(Collected data)
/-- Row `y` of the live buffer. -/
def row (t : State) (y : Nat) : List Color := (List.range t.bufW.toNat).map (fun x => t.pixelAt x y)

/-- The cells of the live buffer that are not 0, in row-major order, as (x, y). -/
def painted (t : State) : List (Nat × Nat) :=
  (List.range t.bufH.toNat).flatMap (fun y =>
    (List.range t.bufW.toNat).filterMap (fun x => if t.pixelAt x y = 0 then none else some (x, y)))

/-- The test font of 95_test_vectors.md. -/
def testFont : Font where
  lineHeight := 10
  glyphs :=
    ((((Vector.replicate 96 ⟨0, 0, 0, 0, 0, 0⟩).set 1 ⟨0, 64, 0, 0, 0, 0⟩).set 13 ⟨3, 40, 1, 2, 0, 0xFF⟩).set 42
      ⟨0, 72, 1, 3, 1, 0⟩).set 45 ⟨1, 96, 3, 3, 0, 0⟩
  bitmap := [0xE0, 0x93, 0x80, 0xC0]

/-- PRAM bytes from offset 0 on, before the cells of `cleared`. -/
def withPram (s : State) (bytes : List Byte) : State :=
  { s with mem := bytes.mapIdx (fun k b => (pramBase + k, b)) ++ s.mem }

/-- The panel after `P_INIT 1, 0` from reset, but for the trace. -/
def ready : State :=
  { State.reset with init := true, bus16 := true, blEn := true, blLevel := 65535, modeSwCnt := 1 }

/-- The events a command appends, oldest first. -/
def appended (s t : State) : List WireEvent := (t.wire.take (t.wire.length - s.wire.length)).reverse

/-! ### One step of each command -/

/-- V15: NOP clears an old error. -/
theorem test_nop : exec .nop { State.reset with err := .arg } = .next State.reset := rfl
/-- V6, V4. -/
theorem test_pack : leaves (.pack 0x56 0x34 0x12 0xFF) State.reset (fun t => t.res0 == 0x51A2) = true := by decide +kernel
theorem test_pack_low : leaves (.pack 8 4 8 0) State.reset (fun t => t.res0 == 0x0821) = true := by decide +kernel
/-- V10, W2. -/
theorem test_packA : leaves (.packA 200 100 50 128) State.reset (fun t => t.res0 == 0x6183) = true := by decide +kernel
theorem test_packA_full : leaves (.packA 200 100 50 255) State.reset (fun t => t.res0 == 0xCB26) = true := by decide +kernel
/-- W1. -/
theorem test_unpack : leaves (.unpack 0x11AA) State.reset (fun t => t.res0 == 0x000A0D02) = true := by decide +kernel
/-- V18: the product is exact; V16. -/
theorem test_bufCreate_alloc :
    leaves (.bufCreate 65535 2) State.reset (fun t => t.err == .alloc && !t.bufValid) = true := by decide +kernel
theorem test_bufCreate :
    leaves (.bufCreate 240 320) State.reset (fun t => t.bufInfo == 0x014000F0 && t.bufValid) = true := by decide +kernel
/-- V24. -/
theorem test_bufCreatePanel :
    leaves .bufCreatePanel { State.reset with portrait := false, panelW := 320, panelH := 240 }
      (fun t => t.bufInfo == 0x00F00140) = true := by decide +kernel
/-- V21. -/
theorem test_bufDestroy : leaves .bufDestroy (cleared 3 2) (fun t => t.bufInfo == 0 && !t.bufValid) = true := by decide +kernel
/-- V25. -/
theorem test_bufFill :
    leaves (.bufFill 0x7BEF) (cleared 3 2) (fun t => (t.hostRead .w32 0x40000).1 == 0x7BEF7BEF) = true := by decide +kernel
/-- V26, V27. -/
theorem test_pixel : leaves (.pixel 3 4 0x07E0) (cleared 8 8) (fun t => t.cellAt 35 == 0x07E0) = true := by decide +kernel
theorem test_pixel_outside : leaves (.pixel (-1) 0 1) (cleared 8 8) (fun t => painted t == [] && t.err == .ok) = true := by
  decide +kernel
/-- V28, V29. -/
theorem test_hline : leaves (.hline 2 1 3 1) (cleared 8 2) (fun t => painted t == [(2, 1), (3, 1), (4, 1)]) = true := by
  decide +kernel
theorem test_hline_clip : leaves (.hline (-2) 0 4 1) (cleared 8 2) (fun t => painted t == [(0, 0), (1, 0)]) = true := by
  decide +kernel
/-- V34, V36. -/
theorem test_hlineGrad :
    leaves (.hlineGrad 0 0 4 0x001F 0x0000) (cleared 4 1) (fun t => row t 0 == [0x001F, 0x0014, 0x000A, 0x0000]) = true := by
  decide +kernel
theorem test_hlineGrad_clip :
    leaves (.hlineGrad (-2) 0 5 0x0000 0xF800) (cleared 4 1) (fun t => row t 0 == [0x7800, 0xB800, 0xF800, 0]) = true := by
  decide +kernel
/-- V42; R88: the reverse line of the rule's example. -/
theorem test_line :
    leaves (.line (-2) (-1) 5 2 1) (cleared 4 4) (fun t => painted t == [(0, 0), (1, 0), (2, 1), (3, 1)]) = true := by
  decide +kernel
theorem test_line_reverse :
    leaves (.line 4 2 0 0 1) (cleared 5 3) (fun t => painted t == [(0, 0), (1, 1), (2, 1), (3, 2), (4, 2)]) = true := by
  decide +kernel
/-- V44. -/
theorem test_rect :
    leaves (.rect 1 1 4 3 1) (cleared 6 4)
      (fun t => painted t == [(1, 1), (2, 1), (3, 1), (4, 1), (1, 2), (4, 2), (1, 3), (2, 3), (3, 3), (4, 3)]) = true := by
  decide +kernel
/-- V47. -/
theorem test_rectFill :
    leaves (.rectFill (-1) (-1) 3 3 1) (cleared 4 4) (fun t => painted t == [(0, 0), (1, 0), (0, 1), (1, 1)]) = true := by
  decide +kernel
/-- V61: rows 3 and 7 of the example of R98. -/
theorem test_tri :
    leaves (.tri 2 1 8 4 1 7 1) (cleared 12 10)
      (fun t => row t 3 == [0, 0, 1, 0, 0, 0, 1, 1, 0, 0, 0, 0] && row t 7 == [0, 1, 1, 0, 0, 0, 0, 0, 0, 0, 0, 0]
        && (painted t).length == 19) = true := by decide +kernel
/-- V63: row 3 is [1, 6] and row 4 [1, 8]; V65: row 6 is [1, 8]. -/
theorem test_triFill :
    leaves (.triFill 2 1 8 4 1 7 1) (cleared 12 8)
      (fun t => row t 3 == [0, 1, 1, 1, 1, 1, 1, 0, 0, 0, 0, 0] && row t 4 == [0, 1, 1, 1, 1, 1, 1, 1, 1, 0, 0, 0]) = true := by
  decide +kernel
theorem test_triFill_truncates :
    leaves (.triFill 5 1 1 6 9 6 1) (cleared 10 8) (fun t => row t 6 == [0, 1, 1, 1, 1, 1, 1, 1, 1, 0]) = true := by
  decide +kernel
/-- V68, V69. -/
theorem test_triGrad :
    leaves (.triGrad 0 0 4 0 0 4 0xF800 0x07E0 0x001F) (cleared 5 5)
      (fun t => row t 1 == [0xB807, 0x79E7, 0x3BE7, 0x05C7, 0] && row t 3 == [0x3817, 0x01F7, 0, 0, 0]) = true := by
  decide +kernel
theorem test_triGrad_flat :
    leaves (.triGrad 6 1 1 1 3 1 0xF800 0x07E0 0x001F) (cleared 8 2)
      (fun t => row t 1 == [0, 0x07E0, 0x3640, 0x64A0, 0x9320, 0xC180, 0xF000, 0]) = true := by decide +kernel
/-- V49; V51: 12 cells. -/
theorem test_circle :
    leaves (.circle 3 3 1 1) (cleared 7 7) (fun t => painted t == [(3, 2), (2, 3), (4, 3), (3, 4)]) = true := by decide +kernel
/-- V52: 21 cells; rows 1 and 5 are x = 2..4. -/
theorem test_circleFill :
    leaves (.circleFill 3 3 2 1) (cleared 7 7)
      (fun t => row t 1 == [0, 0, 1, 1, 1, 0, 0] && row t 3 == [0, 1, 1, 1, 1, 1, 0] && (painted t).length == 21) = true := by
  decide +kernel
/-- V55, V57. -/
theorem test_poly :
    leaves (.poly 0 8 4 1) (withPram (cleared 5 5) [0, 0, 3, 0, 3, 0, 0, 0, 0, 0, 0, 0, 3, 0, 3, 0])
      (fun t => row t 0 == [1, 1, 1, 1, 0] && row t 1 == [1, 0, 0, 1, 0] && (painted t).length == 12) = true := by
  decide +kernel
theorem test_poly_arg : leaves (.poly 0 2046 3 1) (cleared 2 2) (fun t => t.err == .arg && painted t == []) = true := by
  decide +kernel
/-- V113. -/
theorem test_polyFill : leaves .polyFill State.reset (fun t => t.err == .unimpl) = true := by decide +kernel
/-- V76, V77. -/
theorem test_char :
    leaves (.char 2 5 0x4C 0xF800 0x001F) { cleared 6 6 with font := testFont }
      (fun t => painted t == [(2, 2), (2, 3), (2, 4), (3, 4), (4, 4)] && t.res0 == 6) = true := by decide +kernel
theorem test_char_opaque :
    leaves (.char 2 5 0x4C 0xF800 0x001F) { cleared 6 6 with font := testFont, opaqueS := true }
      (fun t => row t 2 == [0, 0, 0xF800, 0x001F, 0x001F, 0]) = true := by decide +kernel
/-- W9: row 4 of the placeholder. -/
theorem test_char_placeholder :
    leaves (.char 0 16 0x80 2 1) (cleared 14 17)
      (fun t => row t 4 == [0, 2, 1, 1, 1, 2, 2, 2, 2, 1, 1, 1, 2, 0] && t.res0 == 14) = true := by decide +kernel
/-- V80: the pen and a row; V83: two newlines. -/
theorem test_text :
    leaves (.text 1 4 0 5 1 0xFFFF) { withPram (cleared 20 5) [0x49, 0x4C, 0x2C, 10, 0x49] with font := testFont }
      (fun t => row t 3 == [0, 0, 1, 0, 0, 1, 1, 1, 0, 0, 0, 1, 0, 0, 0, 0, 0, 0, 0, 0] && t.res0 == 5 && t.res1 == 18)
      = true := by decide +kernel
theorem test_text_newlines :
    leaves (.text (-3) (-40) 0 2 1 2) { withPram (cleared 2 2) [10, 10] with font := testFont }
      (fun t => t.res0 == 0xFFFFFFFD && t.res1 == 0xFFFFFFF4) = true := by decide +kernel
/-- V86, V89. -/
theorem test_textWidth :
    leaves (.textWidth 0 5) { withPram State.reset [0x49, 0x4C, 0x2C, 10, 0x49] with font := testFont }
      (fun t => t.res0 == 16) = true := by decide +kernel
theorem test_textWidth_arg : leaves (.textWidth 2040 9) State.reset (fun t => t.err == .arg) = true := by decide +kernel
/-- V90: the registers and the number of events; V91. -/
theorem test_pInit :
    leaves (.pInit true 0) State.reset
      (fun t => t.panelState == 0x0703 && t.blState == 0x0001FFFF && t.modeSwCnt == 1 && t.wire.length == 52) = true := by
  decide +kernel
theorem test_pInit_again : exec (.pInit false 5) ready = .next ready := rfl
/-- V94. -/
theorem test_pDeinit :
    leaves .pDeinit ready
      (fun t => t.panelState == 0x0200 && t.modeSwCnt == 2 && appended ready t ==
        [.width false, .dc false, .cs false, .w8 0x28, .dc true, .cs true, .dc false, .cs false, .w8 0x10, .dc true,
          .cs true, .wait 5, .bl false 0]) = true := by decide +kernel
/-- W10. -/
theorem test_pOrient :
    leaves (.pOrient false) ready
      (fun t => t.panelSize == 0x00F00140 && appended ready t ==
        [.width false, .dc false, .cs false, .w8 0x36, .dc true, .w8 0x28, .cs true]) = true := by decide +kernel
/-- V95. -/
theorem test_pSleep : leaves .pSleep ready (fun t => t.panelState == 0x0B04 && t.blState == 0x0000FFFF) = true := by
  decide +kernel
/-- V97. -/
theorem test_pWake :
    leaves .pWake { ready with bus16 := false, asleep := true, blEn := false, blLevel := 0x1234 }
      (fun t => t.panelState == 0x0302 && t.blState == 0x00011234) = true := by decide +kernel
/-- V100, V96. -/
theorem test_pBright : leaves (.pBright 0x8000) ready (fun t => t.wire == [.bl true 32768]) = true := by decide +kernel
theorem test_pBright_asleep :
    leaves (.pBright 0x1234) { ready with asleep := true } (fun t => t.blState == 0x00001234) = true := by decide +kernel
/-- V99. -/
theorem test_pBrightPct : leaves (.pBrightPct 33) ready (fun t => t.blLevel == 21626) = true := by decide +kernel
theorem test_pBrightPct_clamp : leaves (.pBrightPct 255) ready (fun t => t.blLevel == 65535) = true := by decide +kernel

Aim of the exercise:
If a line of the entries holds the word "events", copy it out.

Exercise answer:
/-- The events a command appends, oldest first. -/
/-- V90: the registers and the number of events; V91. -/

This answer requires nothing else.